Foi por isto tudo que o PCP foi buscar Carlos Sousa. Ele era o homem que ganharia Setúbal nas calmas, recuperando uma câmara perdida para o PS na década de 80 e que pouca gente acreditava poder voltar à esfera da CDU. A aposta foi ganha, Carlos Sousa esmagou o PS e arrastou eleitores de todos os partidos. A sua imagem, limpa, moderna e eficaz, não podia ser mais contrastante com a de Mata Cáceres, o furacão socialista que virou Setúbal do avesso com uma soberba que acabou por matá-lo.
É claro que o primeiro mandato de Carlos Sousa começou a mudar a sua imagem, lenta mas inexoravelmente. O caos financeiro não desapareceu, os ‘boys’ da CDU vieram em força para Setúbal (tal como os do PS tinham vindo antes e os de outro partido qualquer virão um dia), as movimentações dos grandes construtores existiram como em qualquer grande cidade e os resultados da reeleição foram menos brilhantes. O PCP passou a ter que negociar muita coisa com o PSD e o PS e tudo ficou mais difícil.
Carlos Sousa teve que funcionar mais em “rédea solta” e a concelhia começou a não gostar. O Comité Central percebeu que podia deixar de controlar a Câmara e sabe bem que “perder” Setúbal não é o mesmo que perder o Crato ou Aljustrel.
A partir daqui tudo foi simples e o PCP sabia que Carlos Sousa ia acatar as ordens, como toda a vida acatou. E um bom militante sabe acatar a ordem que o põe (a si próprio) fora de circulação.
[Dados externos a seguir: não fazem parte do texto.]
@[simp] theorem flagsComplete_busy (f : Status) : (flagsComplete f).busy = false := rfl
@[simp] theorem flagsComplete_done (f : Status) : (flagsComplete f).done = true := rfl
@[simp] theorem flagsComplete_err (f : Status) : (flagsComplete f).err = f.err := rfl
@[simp] theorem flagsComplete_ovr (f : Status) : (flagsComplete f).ovr = f.ovr := rfl
@[simp] theorem flagsComplete_errcode (f : Status) : (flagsComplete f).errcode = f.errcode := rfl

@[simp] theorem flagsOverrun_busy (f : Status) : (flagsOverrun f).busy = f.busy := rfl
@[simp] theorem flagsOverrun_done (f : Status) : (flagsOverrun f).done = f.done := rfl
@[simp] theorem flagsOverrun_err (f : Status) : (flagsOverrun f).err = f.err := rfl
@[simp] theorem flagsOverrun_ovr (f : Status) : (flagsOverrun f).ovr = true := rfl
@[simp] theorem flagsOverrun_errcode (f : Status) : (flagsOverrun f).errcode = f.errcode := rfl

/-- A variable assignment changes the host's variables only. -/
theorem assign_eq (x : Option Nat) (v : Word) (s : State) : assign x v s = { s with vars := (assign x v s).vars } := by
  cases x <;> rfl

@[simp] theorem assign_din (x : Option Nat) (v : Word) (s : State) : (assign x v s).din = s.din := by cases x <;> rfl
@[simp] theorem assign_key (x : Option Nat) (v : Word) (s : State) : (assign x v s).key = s.key := by cases x <;> rfl
@[simp] theorem assign_aux (x : Option Nat) (v : Word) (s : State) : (assign x v s).aux = s.aux := by cases x <;> rfl
@[simp] theorem assign_dout (x : Option Nat) (v : Word) (s : State) : (assign x v s).dout = s.dout := by cases x <;> rfl
@[simp] theorem assign_rk (x : Option Nat) (v : Word) (s : State) : (assign x v s).rk = s.rk := by cases x <;> rfl
@[simp] theorem assign_status (x : Option Nat) (v : Word) (s : State) : (assign x v s).status = s.status := by cases x <;> rfl
@[simp] theorem assign_latCmd (x : Option Nat) (v : Word) (s : State) : (assign x v s).latCmd = s.latCmd := by cases x <;> rfl
@[simp] theorem assign_latDin (x : Option Nat) (v : Word) (s : State) : (assign x v s).latDin = s.latDin := by cases x <;> rfl
@[simp] theorem assign_latKey (x : Option Nat) (v : Word) (s : State) : (assign x v s).latKey = s.latKey := by cases x <;> rfl
@[simp] theorem assign_latAux (x : Option Nat) (v : Word) (s : State) : (assign x v s).latAux = s.latAux := by cases x <;> rfl
@[simp] theorem assign_program (x : Option Nat) (v : Word) (s : State) : (assign x v s).program = s.program := by cases x <;> rfl
@[simp] theorem assign_waited (x : Option Nat) (v : Word) (s : State) : (assign x v s).waited = s.waited := by cases x <;> rfl
@[simp] theorem assign_accepted (x : Option Nat) (v : Word) (s : State) : (assign x v s).accepted = s.accepted := by cases x <;> rfl
@[simp] theorem assign_drawn (x : Option Nat) (v : Word) (s : State) : (assign x v s).drawn = s.drawn := by cases x <;> rfl

end Sys2Proof.Machine
end

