-- ==== Sys2Proof/Laws/Primitives.lean ====
section
/-! SUPPORT. The bits of the pure functions: the permuter, the shifters, the halves of a block. -/

namespace Sys2Proof.Machine

/-- DES bit k of the permuter's output, at register bit m - k, is DES bit `t_k` of the input (40_primitives.md R117). -/
theorem permute_getLsbD {n : Nat} (table : List Nat) (v : BitVec n) {j : Nat} (hj : j < table.length) :
    (permute table.length table v).getLsbD j = desbit v (table.getD (table.length - 1 - j) 0) := by
  have hlt : table.length - 1 - j < table.length := by omega
  simp [permute, hj, List.getD, List.getElem?_eq_getElem hlt]

/-- The same for an output width given as a number. -/
theorem permute_getLsbD_of_length {n : Nat} (m : Nat) (table : List Nat) (v : BitVec n) (hl : table.length = m) {j : Nat}
    (hj : j < m) : (permute m table v).getLsbD j = v.getLsbD (n - table.getD (m - 1 - j) 0) := by
  subst hl
  exact permute_getLsbD table v hj

/-- The left half of `L || R` is L (42_feistel_round.md R141). -/
theorem leftHalf_append (l r : BitVec 32) : leftHalf (l ++ r) = l := by
  apply BitVec.eq_of_getLsbD_eq; intro j hj
  simp only [leftHalf, BitVec.getLsbD_extractLsb', hj, decide_true, Bool.true_and]
  rw [BitVec.getLsbD_append, if_neg (by omega)]; congr 1; omega

/-- The right half of `L || R` is R (42_feistel_round.md R141). -/
theorem rightHalf_append (l r : BitVec 32) : rightHalf (l ++ r) = r := by
  apply BitVec.eq_of_getLsbD_eq; intro j hj
  simp only [rightHalf, BitVec.getLsbD_extractLsb', hj, decide_true, Bool.true_and]
  rw [BitVec.getLsbD_append, if_pos (by omega)]; congr 1; omega

/-- A block is its left half and its right half (42_feistel_round.md R141). -/
theorem halves_append (x : Word) : leftHalf x ++ rightHalf x = x := by
  apply BitVec.eq_of_getLsbD_eq; intro j hj
  rw [BitVec.getLsbD_append]
  simp only [leftHalf, rightHalf, BitVec.getLsbD_extractLsb']
  split
  · simp [*]
  · have h1 : j - 32 < 32 := by omega
    have h2 : 32 + (j - 32) = j := by omega
    simp [h1, h2]

end Sys2Proof.Machine
end

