/-- Settles O32: the invariant's latch holds a checked command, so Complete is that command's effect; the OP names the command. -/
theorem completeCannotFail : Obligations.CompleteCannotFail := by
  refine ⟨fun _ => busy_of_engineTurn, ?_⟩
  intro s hinv hb
  obtain ⟨i, hi, hcomplete⟩ := engineComplete_of_latchLegal hinv.latch hb
  have named : ∀ j, latInstr s.latCmd = some j → i = j := fun j hj => Option.some.inj (hi.symm.trans hj)
  refine ⟨_, hcomplete, completed_frame i s, ?encrypt, ?keysched, ?round, ?sbox, ?permute, ?rotl, ?rotr⟩
  case encrypt =>
    intro hop
    obtain rfl := named .encrypt (by simp [latInstr, hop])
    exact ⟨rfl, rfl⟩
  case keysched =>
    intro hop
    obtain rfl := named .keysched (by simp [latInstr, hop])
    exact ⟨rfl, rkOfKey_get s.latKey⟩
  case round =>
    intro hop
    obtain rfl := named .round (by simp [latInstr, hop])
    exact ⟨rfl, rfl⟩
  case sbox =>
    intro hop
    obtain rfl := named .sbox (by simp [latInstr, hop])
    exact ⟨rfl, rfl⟩
  case permute =>
    intro hop
    obtain rfl := named (.permute s.latCmd.tsel) (by simp [latInstr, hop])
    refine ⟨rfl, fun r hr htsel => ?_⟩
    rw [← permuteSel_of_row r hr, htsel]
    rfl
  case rotl =>
    intro hop
    obtain rfl := named (.rotl s.latCmd.width s.latCmd.amt) (by simp [latInstr, hop])
    exact ⟨rfl, rfl⟩
  case rotr =>
    intro hop
    obtain rfl := named (.rotr s.latCmd.width s.latCmd.amt) (by simp [latInstr, hop])
    exact ⟨rfl, rfl⟩

end Sys2Proof.Machine
end


section
/-! Operand writes while a command is in flight, and Reset (70_reset_and_hazards.md R180, R185). -/

namespace Sys2Proof.Machine

open Sys2Proof.Claims

/-- The effect of a command at Complete reads the latch, never DIN, KEY or AUX. -/
theorem completed_with_operands (i : Instr) (s : State) (d k a : Word) :
    completed i { s with din := d, key := k, aux := a } = { completed i s with din := d, key := k, aux := a } := by
  cases i <;> rfl

/-- A busy core completes the latched command where its latched operands pass the check. -/
theorem engineComplete_of_latInstr {i : Instr} {s : State} (hb : s.status.busy = true) (hi : latInstr s.latCmd = some i)
    (hc : commandCheck i s.latDin s.latAux = none) : engineComplete s = .next (completed i s) := by
  rw [engineComplete, hi]
  exact (exec_eq_runCommand i s).trans (runCommand_busy hb hi hc)

/-- Complete commutes with a change of DIN, KEY and AUX while busy. -/
theorem engineComplete_with_operands {s u : State} (hb : s.status.busy = true) (h : engineComplete s = .next u)
    (d k a : Word) :
    engineComplete { s with din := d, key := k, aux := a } = .next { u with din := d, key := k, aux := a } := by
  obtain ⟨i, hi, hc, rfl⟩ := engineComplete_next hb h
  rw [← completed_with_operands]
  exact engineComplete_of_latInstr hb hi hc
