/-- Reset, then a command refused with TableNotBuilt. -/
def refusedOnce : State := { State.reset with err := 3#4, responses := [⟨3#4, 0#64⟩] }

/-- A field of the next state, none on a stop. -/
def after {α : Type} (r : Result) (f : State → α) : Option α :=
  match r with
  | .next s => some (f s)
  | .fault _ => none
  | .refused _ => none

/-- The last response given. -/
def lastResponse (s : State) : Option Response := s.responses.getLast?

theorem inv_built : Inv built where
  wf32 := Memory.wf_build _ _ rfl
  wf64 := Memory.wf_build _ _ rfl
  built32 := fun _ i => Memory.read_build _ _ i
  built64 := fun _ i => Memory.read_build _ _ i
  unbuilt32 := fun h => Bool.noConfusion h
  unbuilt64 := fun h => Bool.noConfusion h
  ended := fun h => Bool.noConfusion h
  firstErr := rfl
  answers := fun r h => by cases h

theorem inv_ended : Inv ended where
  wf32 := Memory.wf_build _ _ rfl
  wf64 := Memory.wf_build _ _ rfl
  built32 := fun _ i => Memory.read_build _ _ i
  built64 := fun _ i => Memory.read_build _ _ i
  unbuilt32 := fun h => Bool.noConfusion h
  unbuilt64 := fun h => Bool.noConfusion h
  ended := fun _ => ⟨rfl, rfl⟩
  firstErr := rfl
  answers := by simp [ended]

theorem inv_refusedOnce : Inv refusedOnce where
  wf32 := rfl
  wf64 := rfl
  built32 := fun h => Bool.noConfusion h
  built64 := fun h => Bool.noConfusion h
  unbuilt32 := fun _ _ => rfl
  unbuilt64 := fun _ _ => rfl
  ended := fun h => Bool.noConfusion h
  firstErr := rfl
  answers := by simp [refusedOnce]

theorem inv_setInputs {s : State} (h : Inv s) (ins : List HostInput) : Inv { s with inputs := ins } :=
  ⟨h.wf32, h.wf64, h.built32, h.built64, h.unbuilt32, h.unbuilt64, h.ended, h.firstErr, h.answers⟩

theorem holds_built32 : Holds built.t32 (tableEntry Config.poly32) := fun i => Memory.read_build _ _ i
theorem holds_built64 : Holds built.t64 (tableEntry Config.poly64) := fun i => Memory.read_build _ _ i
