-- ==== Sys2Proof/Machine/Divide.lean ====
section
/-! DEFINITION. Division (44_divide.md R210 to R220). The commands take `(U div V, U mod V)`, the one observable result of
UDivMod (R213, R214); `uDivMod` is the divider's own path to it, case by case, down to Knuth's Algorithm D
(R214 to R216; log 14). -/

namespace Sys2Proof.Machine

/-! The divider's algorithm -/

/-- `DivLimb(U, d)` on limbs from the top down: the quotient digits and the running remainder (R215). The list is
least significant first, so the limbs above a limb are divided before it. -/
def divLimbLoop (d : Word) : Limbs → Limbs × DWord
  | [] => ([], 0)
  | u :: us =>
    let r := divLimbLoop d us
    let t := (r.2 <<< 32) + u.setWidth 64
    ((t / d.setWidth 64).setWidth 32 :: r.1, t % d.setWidth 64)

/-- `DivLimb(U, d)` as magnitudes, for `d ≠ 0` (R215). -/
def divLimb (U : Limbs) (d : Word) : Nat × Nat :=
  let r := divLimbLoop d (U.take U.alen)
  (r.1.mag, r.2.toNat)

/-- "correct the estimate downward when it overshoots": one decrement while the estimate is too big, until `rhat` no
longer fits a limb (R216). `v1`, `v2` are the divisor's top two limbs, `u0` the dividend limb below the two of the
estimate. Two rounds carry `rhat` past a limb, so the bound of three is never what ends it. -/
def knuthCorrect (v1 v2 u0 : Nat) : Nat → Nat → Nat → Nat
  | 0, qhat, _ => qhat
  | n + 1, qhat, rhat =>
    if Config.base ≤ qhat ∨ rhat * Config.base + u0 < qhat * v2 then
      (if Config.base ≤ rhat + v1 then qhat - 1 else knuthCorrect v1 v2 u0 n (qhat - 1) (rhat + v1))
    else qhat

/-- The corrected estimate of a quotient digit from the top three limbs of the window (R216). -/
def knuthEstimate (v1 v2 u2 u1 u0 : Nat) : Nat :=
  let num := u2 * Config.base + u1
  knuthCorrect v1 v2 u0 3 (num / v1) (num % v1)

/-- Multiply and subtract, lowest limb first: the window minus `qhat` times the divisor, modulo `b^(n+1)`, and the last
borrow (R216). -/
def knuthMulSub (qhat : Nat) : List Nat → List Nat → Nat → Nat → List Nat × Nat
  | u :: us, v :: vs, carry, borrow =>
    let p := qhat * v + carry
    let t : Int := (u : Int) - (p % Config.base : Nat) - borrow
    let r := knuthMulSub qhat us vs (p / Config.base) (if t < 0 then 1 else 0)
    ((t % (Config.base : Int)).toNat :: r.1, r.2)
  | u :: _, [], carry, borrow =>
    let t : Int := (u : Int) - carry - borrow
    ([(t % (Config.base : Int)).toNat], if t < 0 then 1 else 0)
  | [], _, _, borrow => ([], borrow)

/-- Add the divisor back, lowest limb first, dropping the carry out of the window (R216). -/
def knuthAddBack : List Nat → List Nat → Nat → List Nat
  | u :: us, v :: vs, c =>
    let t := u + v + c
    t % Config.base :: knuthAddBack us vs (t / Config.base)
  | u :: _, [], c => [(u + c) % Config.base]
  | [], _, _ => []

/-- One quotient digit: `win` is the window `un[j .. j+n]`, `vn` the normalized divisor of n limbs; the digit and the
window after it (R216). -/
def knuthDigit (vn win : List Nat) : Nat × List Nat :=
  let n := vn.length
  let qhat := knuthEstimate (vn.getD (n - 1) 0) (vn.getD (n - 2) 0) (win.getD n 0) (win.getD (n - 1) 0) (win.getD (n - 2) 0)
  let r := knuthMulSub qhat win vn 0 0
  if r.2 = 1 then (qhat - 1, knuthAddBack r.1 vn 0) else (qhat, r.1)

/-- The digits `j = m` down to 0: `low` holds the dividend limbs below the first window, `top` the n limbs above them.
The window of a digit is its limb under the n limbs the digit above left; that digit's top limb is spent (R216). -/
def knuthLoop (vn top : List Nat) : List Nat → List Nat × List Nat
  | [] => ([], top)
  | u :: us =>
    let above := knuthLoop vn top us
    let d := knuthDigit vn (u :: above.2)
    (d.1 :: above.1, d.2.take vn.length)

/-- The magnitude of a list of digits below `b`. -/
def digitsMag : List Nat → Nat
  | [] => 0
  | d :: ds => d + Config.base * digitsMag ds

/-- `KnuthD(U, V)`, for `alen(V) ≥ 2` and `mag(U) > mag(V)`: normalize, digits from the top, de-normalize (R216). The
dividend has one extra top limb, so m + 1 digits run. -/
def knuthD (U V : Limbs) : Nat × Nat :=
  let n := V.alen
  let m := U.alen - n
  let s := 32 - bitlenOf (V.get (n - 1)).toNat
  let vn := (Limbs.ofMag (V.mag * 2 ^ s) n).map BitVec.toNat
  let un := (Limbs.ofMag (U.mag * 2 ^ s) (m + n + 1)).map BitVec.toNat
  let r := knuthLoop vn (un.drop (m + 1)) (un.take (m + 1))
  (digitsMag r.1, digitsMag r.2 / 2 ^ s)

/-- `UDivMod(U, V)`, for `mag(V) ≠ 0`, in PMZ's order of cases (R214). -/
def uDivMod (U V : Limbs) : Nat × Nat :=
  match ucmp U V with
  | .eq => (1, 0)
  | .lt => (0, U.mag)
  | .gt =>
    if V.mag = 2 then (U.mag / 2, ((U.get 0).getLsbD 0).toNat)
    else if V.alen = 1 then divLimb U (V.get 0)
    else knuthD U V

/-! The commands -/

/-- `DivMod(u, v)`, for `mag(v) ≠ 0`: magnitudes divided, the quotient's sign the XOR, the remainder's the dividend's,
both tight (R211 to R213). -/
def divMod (u v : BigNum) : (Sign × Limbs) × (Sign × Limbs) :=
  ((u.sign.xor v.sign, Limbs.tight (u.mag / v.mag)), (u.sign, Limbs.tight (u.mag % v.mag)))

/-- DIVREM (R217). A command with `rd = rs3` is illegal (R99); its word never decodes. -/
def execDivrem (rd rs1 rs2 rs3 : Reg) (s : State) : Host.Outcome State Fault Refusal :=
  let w := encode (.divrem rd rs1 rs2 rs3)
  if rd = rs3 then .next (s.raiseFault .illegalCommand w)
  else if (s.reg rs2).mag = 0 then .next (s.raiseFault .divisionByZero w)
  else
    let r := divMod (s.reg rs1) (s.reg rs2)
    .next (s.commit2 w rd r.1 rs3 r.2)

/-- DIV (R218). -/
def execDiv (rd rs1 rs2 : Reg) (s : State) : Host.Outcome State Fault Refusal :=
  let w := encode (.div rd rs1 rs2)
  if (s.reg rs2).mag = 0 then .next (s.raiseFault .divisionByZero w)
  else
    let q := (divMod (s.reg rs1) (s.reg rs2)).1
    .next (s.commit w rd q.1 q.2)

/-- MOD (R219): the remainder has the dividend's sign. -/
def execMod (rd rs1 rs2 : Reg) (s : State) : Host.Outcome State Fault Refusal :=
  let w := encode (.mod rd rs1 rs2)
  if (s.reg rs2).mag = 0 then .next (s.raiseFault .divisionByZero w)
  else
    let r := (divMod (s.reg rs1) (s.reg rs2)).2
    .next (s.commit w rd r.1 r.2)

end Sys2Proof.Machine
end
O processo de divulgação dos relatórios do IGAT é patético e tem clara mão política, favorecendo a oposição e, acima de tudo, o PCP que, assim, descobriu argumentos fantásticos para a defenestração de Carlos Sousa.
Num momento de assombro filosófico, Jerónimo de Sousa resolveu dizer que “às vezes os melhores homens não são os homens melhores para uma tarefa de grande exigência”. Às vezes as melhores frases não são as frases melhores. Às vezes vale a pena estar calado porque toda gente percebeu o que aconteceu.